Détection tardive d’une inétanchéité sur un robinet de secours

Le 15 juin 2017, l’unité de production n°4 est entrée en phase de démarrage après un arrêt programmé pour visite partielle. Le 16 juin, un des robinets du circuit d’injection de sécurité [2] est détecté inétanche. L’analyse a révélé un défaut de maintenance suite à une intervention réalisée sur le robinet pendant l’arrêt.

Conformément aux règles d’exploitation, le matériel est considéré indisponible. L’unité de production n°4 est placée dans un état permettant la réparation du robinet en toute sûreté. L’intervention est réalisée et, le 17 juin 2017, le robinet est de nouveau étanche.

Cet événement, qui n’a pas eu de conséquence sur la sûreté des installations, a été déclaré à l’Autorité de sûreté nucléaire le 20 juin 2017 au niveau 0 de l’échelle INES qui en compte 7. Après analyse approfondie, le 15 novembre 2017, la direction de la centrale a décidé de reclasser cet événement au niveau 1 de l’échelle INES en raison de la détection tardive de l’inétanchéité du robinet.

https://www.edf.fr/groupe-edf/nos-energies/carte-de-nos-implantations-industrielles-en-france/centrale-nucleaire-de-gravelines/actualites/detection-tardive-d-une-inetancheite-sur-un-robinet-de-secours


Ce que dit l’ASN :

Le 15/12/17

Indisponibilité du circuit d’injection de sécurité à haute pression

Le 20 juin 2017, l’exploitant de la centrale nucléaire de Gravelines a déclaré à l’Autorité de sûreté nucléaire un évènement significatif pour la sûreté relatif à l’indisponibilité des deux voies du circuit d’injection de sécurité à haute pression du réacteur 4.

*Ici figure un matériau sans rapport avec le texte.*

-- ==== Sys2Proof/Machine/Banks.lean ====
section
/-! DEFINITION. Memory banks: handovers, the moth, row and bank repair, the host window and the shadow loader (R155 to R180). -/
namespace Sys2Proof.Machine

/-- The state with main memory's record changed. -/
def onMem (s : State) (f : Memory → Memory) : State := { s with mem := f s.mem }

/-- The state with a bank's record changed. -/
def onBank (s : State) (b : Fin 32) (f : Bank → Bank) : State :=
  onMem s fun m => { m with banks := m.banks.set b (f m.banks[b]) }

/-- A status bit of a bank is recorded. -/
def bankStat (s : State) (b i : Nat) : State := orReg s (bankReg b 8) ((1 : Word) <<< i)

/-! ## Handover (R157, R158) -/

/-- The bank passes to its new owner at H. The old owner's reservations on it clear (R157, R158). -/
def passBank (s : State) (b : Fin 32) (next : BitVec 5) : State :=
  let old := s.mem.banks[b].owner.toNat
  let clear (e : Nat × Spoke) : Nat × Spoke :=
    match e.2.resv with
    | some w => if clusterOf e.1 = old ∧ bankOf w = b.val then (e.1, { e.2 with resv := none }) else e
    | none => e
  bankStat (onBank { s with spokes := s.spokes.map clear } b fun k => { k with owner := next, pending := none }) b.val 5

/-- A write of OWNER with GO (R157, R158). -/
def handoverGo (s : State) (b : Fin 32) (next : BitVec 5) (atEpoch : Bool) (line : Nat) : State :=
  let s := setReg s (bankReg b.val 0) (orAll [next.toNat * 256, b2n atEpoch * 65536, line % 32 * 2 ^ 17])
  let k := s.mem.banks[b]
  if k.pending.isSome ∨ ¬ ownerCode next.toNat then bankStat s b.val 6
  else if next = k.owner then passBank s b next
  else onBank s b fun k => { k with pending := some ⟨next, if atEpoch then some line else none⟩ }

/-- A write of OWNER with CANCEL: a handover that waits for its epoch ends (R158). -/
def handoverCancel (s : State) (b : Fin 32) : State :=
  match s.mem.banks[b].pending with
  | some ⟨_, some _⟩ => onBank s b fun k => { k with pending := none }
  | _ => s

/-- A memory handover armed on an epoch line starts its drain (R157, R295). -/
def openHandovers (s : State) (line : Nat) : State :=
  onMem s fun m => { m with banks := m.banks.map fun k =>
    match k.pending with
    | some ⟨n, some l⟩ => if l = line then { k with pending := some ⟨n, none⟩ } else k
    | _ => k }

/-- No request of a cluster that owns the bank is outstanding at it (R157). -/
def bankIdle (s : State) (b : Fin 32) : Bool :=
  s.spokes.all fun e => clusterOf e.1 != s.mem.banks[b].owner.toNat ||
    e.2.flight.all fun f => f.device || f.err || f.words.all fun w => bankOf w != b.val

/-- HANDOVER_GO. -/
def execHandoverGo (bank : Fin 32) (next : BitVec 5) (atEpoch : Bool) (line : Fin 32) (s : State) : Out :=
  act (live s) s (handoverGo s bank next atEpoch line.val)
/-- HANDOVER_CANCEL. -/
def execHandoverCancel (bank : Fin 32) (s : State) : Out := act (live s) s (handoverCancel s bank)
/-- HANDOVER_COMPLETE: H of a drain. -/
def execHandoverComplete (bank : Fin 32) (s : State) : Out :=
  match s.mem.banks[bank].pending with
  | some ⟨next, none⟩ => act (bankIdle s bank) s (passBank s bank next)
  | _ => .next s

/-! ## Row and bank repair (R175 to R177) -/

/-- The row of a word in its physical array (R155). -/
def rowOf (s : State) (w : Nat) : RowRef := ⟨physOf s (bankOf w), w % 8, w / 128 % 512⟩

/-- The logical bank that a physical array serves (R176). -/
def servedBy (s : State) (p : Nat) : Option (Fin 32) := (List.finRange 32).find? fun b => s.mem.banks[b].phys == p

/-- The words of a row of a logical bank (R155). -/
def rowWords (b : Nat) (r : RowRef) : List Nat :=
  (List.range 16).map fun c => b * 65536 + r.row * 128 + c * 8 + r.sub

/-- An entry of the remap log (R177): kind, array, sub-array, row, spare row or new array. -/
def remapEntry (s : State) (kind : Nat) (r : RowRef) (x : Nat) : BitVec 64 :=
  BitVec.ofNat 64 (2 ^ 60 + kind <<< 48 + r.phys <<< 42 + r.sub <<< 39 + r.row <<< 30 + x <<< 24 + fld s 0x870 0 24)

/-- Entries that the log may hold (R177). -/
def remapMax : Nat := 2048

/-- Entries that the log holds. -/
def remapLen (m : Memory) : Nat := m.remap[0].length

/-- Entry i as a read takes it: that on which at least two copies agree (R177). -/
def remapAt (m : Memory) (i : Nat) : BitVec 64 :=
  let a := m.remap[0].getD i 0
  let b := m.remap[1].getD i 0
  let c := m.remap[2].getD i 0
  if a = b ∨ a = c then a else if b = c then b else Sys2Proof.Config.remapSplit a b c

/-- An entry in every copy of the log. -/
def pushRemap (m : Memory) (e : BitVec 64) : Memory := { m with remap := m.remap.map (· ++ [e]) }

/-- An entry is appended, or lost to a full log (R177). -/
def appendRemap (s : State) (e : BitVec 64) : State :=
  if remapLen s.mem < remapMax then onMem s fun m => { pushRemap m e with unmir := m.unmir + 1 } else s

/-- A word takes data and bits in error. -/
def putCode (s : State) (w : Nat) (c : CodeWord) : State :=
  onMem s fun m => { m with cells := putBytes m.cells (32 * w) (toBytes 32 c.data.toNat), errs := setErr m.errs w c.err }

/-- A copy reads a word through the decoder and writes it to its new place: what it delivers, or poison for a lasting DUE (R169, R175,
R176). A word known to hold one reads so again. -/
def carryWord (s : State) (w : Nat) (o : ReadOutcome) : State :=
  if poisoned s w then s
  else
    let o : ReadOutcome := if w ∈ s.mem.due then ⟨.due, .due⟩ else o
    match readWord s 0x15 false w o with
    | (t, true) => putCode t w ⟨seenWord s w o, 0⟩
    | (t, false) => onMem t fun m => { m with errs := setErr m.errs w poisonErr, due := m.due.filter (· != w) }

/-- Banks with one more. -/
def addBank (l : List Nat) (b : Nat) : List Nat := if b ∈ l then l else l ++ [b]

/-- A bank copy starts into the lowest idle spare, after a copy in progress has ended; or none remains (R176), which may ask the partner
to take over (R266). -/
def startSparing (s : State) (b : Fin 32) : State :=
  if s.mem.copying.isSome then onMem s fun m => { m with spNeed := addBank m.spNeed b.val, spWait := addBank m.spWait b.val }
  else
    match (List.finRange 34).find? fun p => s.mem.roles[p] == .spare with
    | none => if fld s 0x2108 10 2 = 1 then yieldRole s true else s
    | some p => onMem s fun m => { m with
        copying := some (b.val, p.val), roles := m.roles.set p .target, spNeed := m.spNeed.filter (· != b.val) }

/-- A bank calls for sparing (R176). -/
def needSparing (s : State) (b : Fin 32) : State :=
  if flg s 0x7808 3 then startSparing s b
  else onMem s fun m => { m with spNeed := addBank m.spNeed b.val }

/-- Spare rows used in a sub-array (R175). -/
def rowsUsed (m : Memory) (phys sub : Nat) : Nat :=
  (m.rows.filter fun e => e.1.phys == phys && e.1.sub == sub).length
    + (m.rowCopies.filter fun r => r.phys == phys && r.sub == sub).length

/-- A row copy starts, or the sub-array has no spare row left (R175). -/
def startRowCopy (s : State) (b : Fin 32) (r : RowRef) : State :=
  if r ∈ s.mem.rowCopies then s
  else if rowsUsed s.mem r.phys r.sub < 64 then onMem s fun m => { m with rowCopies := m.rowCopies ++ [r] }
  else needSparing (bankStat s b.val 8) b

/-- A row shows a lasting fault (R175). -/
def rowFault (s : State) (b : Fin 32) (r : RowRef) : State :=
  if flg s 0x7808 2 then startRowCopy s b r
  else onMem s fun m => { m with rowDue := if r ∈ m.rowDue then m.rowDue else m.rowDue ++ [r] }

/-! ## The moth (R171 to R175) -/

/-- The moth runs: memory is powered and written, in a reset of the core domains too (R12, R342). -/
def mothUp (s : State) : Bool := s.mem.initDone && s.pwr.vmemGood

/-- What the moth leaves: during a reset of the core domains their registers stay at their reset values, and memory and the life ledger
take the effect (R12, R347, R348). -/
def mothLeaves (s t : State) : State := if s.coreReset then { t with regs := t.regs.filter fun e => keptReg e.1 } else t

/-- One read of the moth: what it counts and calls for; `fix` is what follows a corrected outcome (R168). -/
def mothRead (s : State) (w : Nat) (o : ReadOutcome) (fix : State → State) : State :=
  if poisoned s w then s
  else match decoded s (bankOf w) (onRead s w o.first) with
    | .clean => s
    | .corr1 | .corr2 => fix s
    | _ => match decoded s (bankOf w) (onRead s w o.again) with
      | .clean => noteTrans s w
      | .corr1 | .corr2 => fix (noteTrans s w)
      | _ => rowFault (noteUnc s 0x15 w false) (Fin.ofNat 32 (bankOf w)) (rowOf s w)

/-- The moth writes the word that it has read back, counted as corrected. -/
def mothWrites (s : State) (w : Nat) (d : MemWord) : State :=
  putCode (onMem (noteCorr s w) fun m => { m with visits := m.visits.filter (· != w) }) w ⟨d, 0⟩

/-- After the write-back the word is read again, and anything but CLEAN is lasting (R168). -/
def mothCorrect (s : State) (w : Nat) (d : MemWord) (after : Ecc) : State :=
  let s := mothWrites s w d
  if decoded s (bankOf w) after = .clean then s else rowFault s (Fin.ofNat 32 (bankOf w)) (rowOf s w)

/-- MOTH_SCRUB_VISIT. -/
def execMothScrubVisit (word : Fin 2097152) (o : ReadOutcome) (after : Ecc) (s : State) : Out :=
  let w := word.val
  act (mothUp s && flg s 0x7808 0) s
    (mothLeaves s (mothRead (onMem s fun m => { m with visits := m.visits.filter (· != w) }) w o
      fun t => mothCorrect t w (seenWord s w o) after))

/-- The register instance that describes a physical array (R180). -/
def arrayInst (s : State) (phys : Nat) : Nat :=
  match servedBy s phys with
  | some b => b.val
  | none => 32 + ((List.range phys).filter fun p => (servedBy s p).isNone).length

Le circuit d’injection de sécurité (RIS) permet, en cas d’accident causant une brèche au niveau du circuit primaire du réacteur, d’introduire de l’eau borée sous pression dans celui-ci afin d’étouffer la réaction nucléaire et d’assurer le refroidissement du cœur. Il se compose de deux voies redondantes. En cas d’indisponibilité des deux voies du circuit RIS, les règles générales d’exploitation du réacteur imposent son repli [3] dans un délai d’une heure.

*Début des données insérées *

/-- The FAB region. -/
def viewFab (s : State) (off : Nat) : Word :=
  let grp := fld s 0x12030 0 8
  let p := pel s (fld s 0x12044 0 12)
  match off with
  | 0x12000 => orAll [b2n (anyBit s 0x1200C 6), b2n (anyBit s 0x1200C 0x38 && flg s 0x12008 8) * 2,
      b2n (flg s 0x1200C 6 && flg s 0x12008 8) * 4, b2n (flg s 0x1200C 7) * 8, b2n (fabCounters.any fun o => flg s o 31) * 16]
  | 0x1200C => reg s off ||| BitVec.ofNat 32 (b2n s.fab.up)
  | 0x12018 => BitVec.ofNat 32 s.fab.crdWork
  | 0x1201C => BitVec.ofNat 32 s.fab.crdExc
  | 0x12020 => BitVec.ofNat 32 s.fab.crdData
  | 0x12024 => orAll [s.fab.crdResult % 2 ^ 16, (s.fab.crdRsp % 2 ^ 16) <<< 16]
  | 0x1202C => item s 0x1202C (fld s 0x12028 0 8)
  | 0x12034 =>
    let l := groupSpokes s (grp / 16) (grp % 16)
    orAll [l.length % 64, ((l.filter (readySpoke s)).length % 64) <<< 8,
      ((s.fab.queue.filter fun e => e.1 / 16 == grp).length % 2048) <<< 16]
  | 0x1203C => BitVec.ofNat 32 ((s.fab.queue.filter fun e => e.1 == fld s 0x12038 0 12).length)
  | 0x12040 => BitVec.ofNat 32 (pelUsed s)
  | 0x12048 => p.ticket
  | 0x1204C => orAll [p.flow.toNat, pelCode p.st <<< 20, p.status.toNat <<< 23]
  | 0x12058 => BitVec.ofNat 32 s.fab.tokens
  | 0x1205C => s.fab.lastTicket
  | 0x12060 => s.fab.lastFlow.setWidth 32
  | 0x12090 => BitVec.ofNat 32 (locksHeld s lockIdFAB)
  | 0x12094 => BitVec.ofNat 32 (fabHeld s)
  | 0x1209C => BitVec.ofNat 32 (b2n (s.fab.up && s.fab.gotResult && s.fab.gotRsp))
  | _ => reg s off

/-! ## Power and field energy (R252, R253, R153) -/

/-- The power register region. -/
def viewPwr (s : State) (off : Nat) : Word :=
  let p := s.pwr
  match off with
  | 0x800 => orAll [b2n (anyBit s 0x80C 0xF00), b2n (anyBit s 0x80C 0x3000) * 2, b2n (anyBit s 0x80C 0x1C000) * 4,
      b2n (anyBit s 0x80C 0x60000 || p.fresh) * 8]
  | 0x80C => (reg s off &&& 0x7FF00) ||| orAll [b2n (downshift s), b2n p.dsSag * 2, b2n p.dsTherm * 4, b2n p.dsForced * 8, b2n p.fresh <<< 19]
  | 0x814 => p.vset.setWidth 32
  | 0x818 => p.vmeas.setWidth 32
  | 0x81C => p.railGood.setWidth 32
  | 0x838 => ((p.temps.toArray[fld s 0x834 0 3]?).getD 0).setWidth 32
  | 0x83C => tempMaxWord s
  | 0x844 => ((p.margins.toArray[fld s 0x840 0 4]?).getD 0).setWidth 32
  | 0x848 => (p.ageRef.toArray[fld s 0x840 0 4]?).getD 0
  | 0x850 => orAll [(match p.seqRun with | some (true, _) => 1 | some (false, _) => 2 | none => 0), b2n p.seqRef * 4]
  | 0x858 => (p.seqTab.toArray[fld s 0x854 0 5]?).getD 0
  | 0x85C => (((tget (Vector.replicate 4 0) p.tel (fld s 0x854 0 5)).toArray[fld s 0x854 8 2]?).getD 0).setWidth 32
  | 0x890 => ((p.rails.toArray[fld s 0x88C 0 4]?).getD 0).setWidth 32
  | _ => reg s off

/-- The active cause of a group with the highest number (R145). -/
def topCause (c : Chrysalis) : Nat := (List.range 8).foldl (fun m i => if c.causes.getLsbD i then i else m) 0

/-- CHRY_STAT of a group. -/
def chryStatView (s : State) (g : Fin 8) : Word :=
  let c := chry s g
  (reg s (chryStatReg g.val) &&& 0x7000) ||| orAll [b2n c.active, topCause c <<< 1, c.pc.toNat <<< 4, b2n c.f <<< 10, b2n c.halted <<< 11,
    b2n (g == 0 && c.bootDone) <<< 15, c.result.toNat <<< 16]

/-- The NRG region. -/
def viewNrg (s : State) (off : Nat) : Word :=
  if off < 0xE00 then
    let g : Fin 8 := Fin.ofNat 8 ((off - 0xC00) / 0x40)
    let n := s.nrg[g]
    let i := fld s (nrgReg g.val 0x18) 0 6
    match (off - 0xC00) % 0x40 with
    | 0x00 => orAll [n.straps.uo.toNat, n.straps.io.toNat <<< 16]
    | 0x04 => orAll [n.straps.po.toNat, n.straps.co.toNat <<< 16]
    | 0x08 => n.limI.setWidth 32
    | 0x0C => n.limE.setWidth 32
    | 0x1C =>
      orAll [((n.pinLim.toArray[i]?).getD 0).toNat, b2n (pinAt s (64 * g.val + i)).out <<< 4, ((n.cur.toArray[i]?).getD 0).toNat <<< 8]
    | 0x20 => measWord n false
    | 0x24 => measWord n true
    | 0x2C => chryStatView s g
    | _ => reg s off
  else
    let all (p : Fin 8 → Bool) : Word := bitmap 8 fun g => p (Fin.ofNat 8 g)
    match off with
    | 0xE00 => all fun g => flg s (nrgReg g.val 0x10) 8 && reg s (nrgReg g.val 0x14) != 0
    | 0xE10 => all fun g => s.nrg[g].vioGood
    | 0xE14 => all fun g => s.nrg[g].fold
    | 0xE18 => all fun g => (chry s g).causes.getLsbD 3
    | _ => reg s off

/-! ## Configuration (R298) -/

/-- The code of a copy state. -/
def copyCode : CopyState → Nat
  | .valid => 0 | .staged => 1 | .writing => 2 | .empty => 3

/-- The code of the loader's state. -/
def cfgCode : CfgState → Nat
  | .empty => 0 | .loading => 1 | .checking => 2 | .applying => 3 | .applied => 4 | .committed => 5

/-- The code of the molt's state. -/
def moltCode : MoltState → Nat
  | .idle => 0 | .staging => 1 | .staged => 2 | .armed => 3 | .applying => 4 | .copying => 5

Le 15 mai 2017, le réacteur 4 est à l’arrêt pour rechargement du combustible et maintenance. Un robinet du système d’injection de sécurité à haute pression est déposé afin de réaliser un déboucher une tuyauterie. Le 22 mai 2017, afin de réaliser un essai sur le même circuit, ce robinet est reposé sans que sa maintenance ne soit complètement réalisée. Cette maintenance n’est finalement pas reprogrammée.

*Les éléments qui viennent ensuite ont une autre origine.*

-- ==== Sys2Proof/Machine/InsOf.lean ====
section
/-! DEFINITION. The instruction that a command or a pair of parcels stands for. -/
namespace Sys2Proof.Machine

/-- The instruction of a command that is one. -/
def insOf : Instr → Option Ins
  | .mov _ rd rs => some (insMov rd rs)
  | .add _ rd rs => some (insAdd rd rs)
  | .sub _ rd rs => some (insSub rd rs)
  | .andOp _ rd rs => some (insAndOp rd rs)
  | .orOp _ rd rs => some (insOrOp rd rs)
  | .xorOp _ rd rs => some (insXorOp rd rs)
  | .cmp _ ra rb => some (insCmp ra rb)
  | .lsl _ rd rc => some (insLsl rd rc)
  | .lsr _ rd rc => some (insLsr rd rc)
  | .asr _ rd rc => some (insAsr rd rc)
  | .rot _ rd rc => some (insRot rd rc)
  | .shi _ kind rd ra count => some (insShi kind rd ra count)
  | .alu3 _ fn rd ra rb => some (insAlu3 fn rd ra rb)
  | .andn _ rd ra rb => some (insAndn rd ra rb)
  | .orn _ rd ra rb => some (insOrn rd ra rb)
  | .min _ rd ra rb => some (insMin rd ra rb)
  | .max _ rd ra rb => some (insMax rd ra rb)
  | .minu _ rd ra rb => some (insMinu rd ra rb)
  | .maxu _ rd ra rb => some (insMaxu rd ra rb)
  | .adc _ rd ra rb => some (insAdc rd ra rb)
  | .sbc _ rd ra rb => some (insSbc rd ra rb)
  | .addi _ rd ra imm => some (insAddi rd ra imm)
  | .ldi _ rd imm => some (insLdi rd imm)
  | .orh _ rd ra imm => some (insOrh rd ra imm)
  | .cmpi _ ra imm => some (insCmpi ra imm)
  | .logi _ op rd ra imm => some (insLogi op rd ra imm)
  | .snb _ sd ss rg mask => some (insSnb sd ss rg mask)
  | .snl _ sd ss rg mask => some (insSnl sd ss rg mask)
  | .smov _ sd ss mask => some (insSmov sd ss mask)
  | .srb _ rd ss => some (insSrb rd ss)
  | .srl _ rd ss => some (insSrl rd ss)
  | .srr _ rd ss => some (insSrr rd ss)
  | .sinv _ sd => some (insSinv sd)
  | .tsr _ rd => some (insTsr rd)
  | .tswr _ rs => some (insTswr rs)
  | .tswm _ dzt sat rnd wDzt wSat wRnd cls => some (insTswm dzt sat rnd wDzt wSat wRnd cls)
  | .mul _ ty rov rd ra rb => some (insMul ty rov rd ra rb)
  | .mac _ ty sub ai ra rb => some (insMac ty sub ai ra rb)
  | .ext _ rov x y sh => some (insExt rov x y sh)
  | .ext16 _ rov x y sh => some (insExt16 rov x y sh)
  | .clra _ x => some (insClra x)
  | .mova _ x y => some (insMova x y)
  | .adda _ x y => some (insAdda x y)
  | .shra _ rov x sh => some (insShra rov x sh)
  | .rda _ x y part => some (insRda x y part)
  | .wra _ x y part => some (insWra x y part)
  | .div _ ty rq rr ra rb => some (insDiv ty rq rr ra rb)
  | .vadd _ t vd va vb => some (insVadd t vd va vb)
  | .vsub _ t vd va vb => some (insVsub t vd va vb)
  | .vand _ vd va vb => some (insVand vd va vb)
  | .vor _ vd va vb => some (insVor vd va vb)
  | .vxor _ vd va vb => some (insVxor vd va vb)
  | .vshl _ t vd va vb => some (insVshl t vd va vb)
  | .vshr _ t vd va vb => some (insVshr t vd va vb)
  | .vmin _ t vd va vb => some (insVmin t vd va vb)
  | .vmax _ t vd va vb => some (insVmax t vd va vb)
  | .vabs _ t vd va => some (insVabs t vd va)
  | .vneg _ t vd va => some (insVneg t vd va)
  | .vperm _ t vd va vb => some (insVperm t vd va vb)
  | .vmac _ t rov vd va vb => some (insVmac t rov vd va vb)
  | .vmsc _ t rov vd va vb => some (insVmsc t rov vd va vb)
  | .vmul _ t rov vd va vb => some (insVmul t rov vd va vb)
  | .vdot _ t x va vb => some (insVdot t x va vb)
  | .vins _ t k x y => some (insVins t k x y)
  | .vext _ t k x y => some (insVext t k x y)
  | .vspl _ t x y => some (insVspl t x y)
  | .vmovv _ x y => some (insVmovv x y)
  | .vzero _ x => some (insVzero x)
  | .neg _ rd => some (insNeg rd)
  | .abs _ rd => some (insAbs rd)
  | .notOp _ rd => some (insNotOp rd)
  | .sxb _ rd => some (insSxb rd)
  | .sxh _ rd => some (insSxh rd)
  | .zxb _ rd => some (insZxb rd)
  | .zxh _ rd => some (insZxh rd)
  | .clz _ rd => some (insClz rd)
  | .cls _ rd => some (insCls rd)
  | .brev _ rd => some (insBrev rd)
  | .bswp _ rd => some (insBswp rd)
  | .ld _ size sx rd ro seg imm => some (insLd size sx rd ro seg imm)
  | .st _ size rs ro seg imm o => some (insSt size rs ro seg imm o)
  | .vld _ size vd ro seg imm => some (insVld size vd ro seg imm)
  | .vst _ size vs ro seg imm o => some (insVst size vs ro seg imm o)
  | .ldl _ rd ro seg imm => some (insLdl rd ro seg imm)
  | .stc _ rs ro rt seg imm o => some (insStc rs ro rt seg imm o)
  | .lda _ form ro seg imm => some (insLda form ro seg imm)
  | .pst _ vs ro seg imm => some (insPst vs ro seg imm)
  | .psync _ => some insPsync
  | .inOp _ rd ri ch => some (insInOp rd ri ch)
  | .out _ rs ri ch => some (insOut rs ri ch)
  | .post _ rs ri ch => some (insPost rs ri ch)
  | .postu _ rs ri ch => some (insPostu rs ri ch)
  | .waitp _ rd ri ch => some (insWaitp rd ri ch)
  | .armp _ rd ra rb c => some (insArmp rd ra rb c)
  | .lck _ rd ro seg imm => some (insLck rd ro seg imm)
  | .tryOp _ rd ro seg imm => some (insTryOp rd ro seg imm)
  | .ulk _ rd ro seg imm => some (insUlk rd ro seg imm)
  | .setctx _ rd rs core spoke item => some (insSetctx rd rs core spoke item)
  | .setseg _ rd ss core spoke idx => some (insSetseg rd ss core spoke idx)
  | .release _ rd core spoke => some (insRelease rd core spoke)
  | .stop _ self core spoke => some (insStop self core spoke)
  | .ckpt _ => some insCkpt
  | .rep _ count target => some (insRep count target)
  | .br _ cond annul off slot => some (insBr cond annul off slot)
  | .ja _ link target slot => some (insJa link target slot)
  | .jr _ link rt slot => some (insJr link rt slot)
  | .brk _ code => some (insBrk code)
  | .ill _ two cls => some (insIll two cls)
  | _ => none

end Sys2Proof.Machine
end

Le 16 juin 2017, lors du redémarrage du réacteur, il est détecté une inétanchéité du même robinet. Ce robinet étant connecté au réservoir d’injection d’acide borique alimentant les deux voies du système d’injection de sécurité du réacteur, la fonction d’injection de sécurité à haute pression n’est plus disponible. Dans ces conditions, le réacteur est replié afin de procéder aux réparations.

Cet événement n’a pas eu de conséquence sur les installations, sur l’environnement ou sur les travailleurs. Il a été initialement classé au niveau 0 de l’échelle INES en raison du non-respect des spécifications techniques d’exploitation lors de sa déclaration par EDF le 20 juin 2017. A la suite de la réception du rapport d’analyse de l’événement, l’ASN a reclassé au niveau 1 de l’échelle INES le 16 octobre 2017 en raison du caractère tardif de la détection de l’indisponibilité du circuit RIS.

https://www.asn.fr/Controler/Actualites-du-controle/Avis-d-incident-des-installations-nucleaires/Indisponibilite-du-circuit-d-injection-de-securite-a-haute-pression


[2Le circuit d’injection de sécurité, situé dans la partie nucléaire de l’installation, assure en cas d’accident le refroidissement du cœur du réacteur et l’injection de bore dans l’eau du circuit primaire (le bore absorbant fortement les neutrons). En fonctionnement normal, ce circuit est à l’arrêt.

[3Le repli du réacteur consiste à arrêter la réaction nucléaire et à abaisser la pression et la température de son circuit primaire.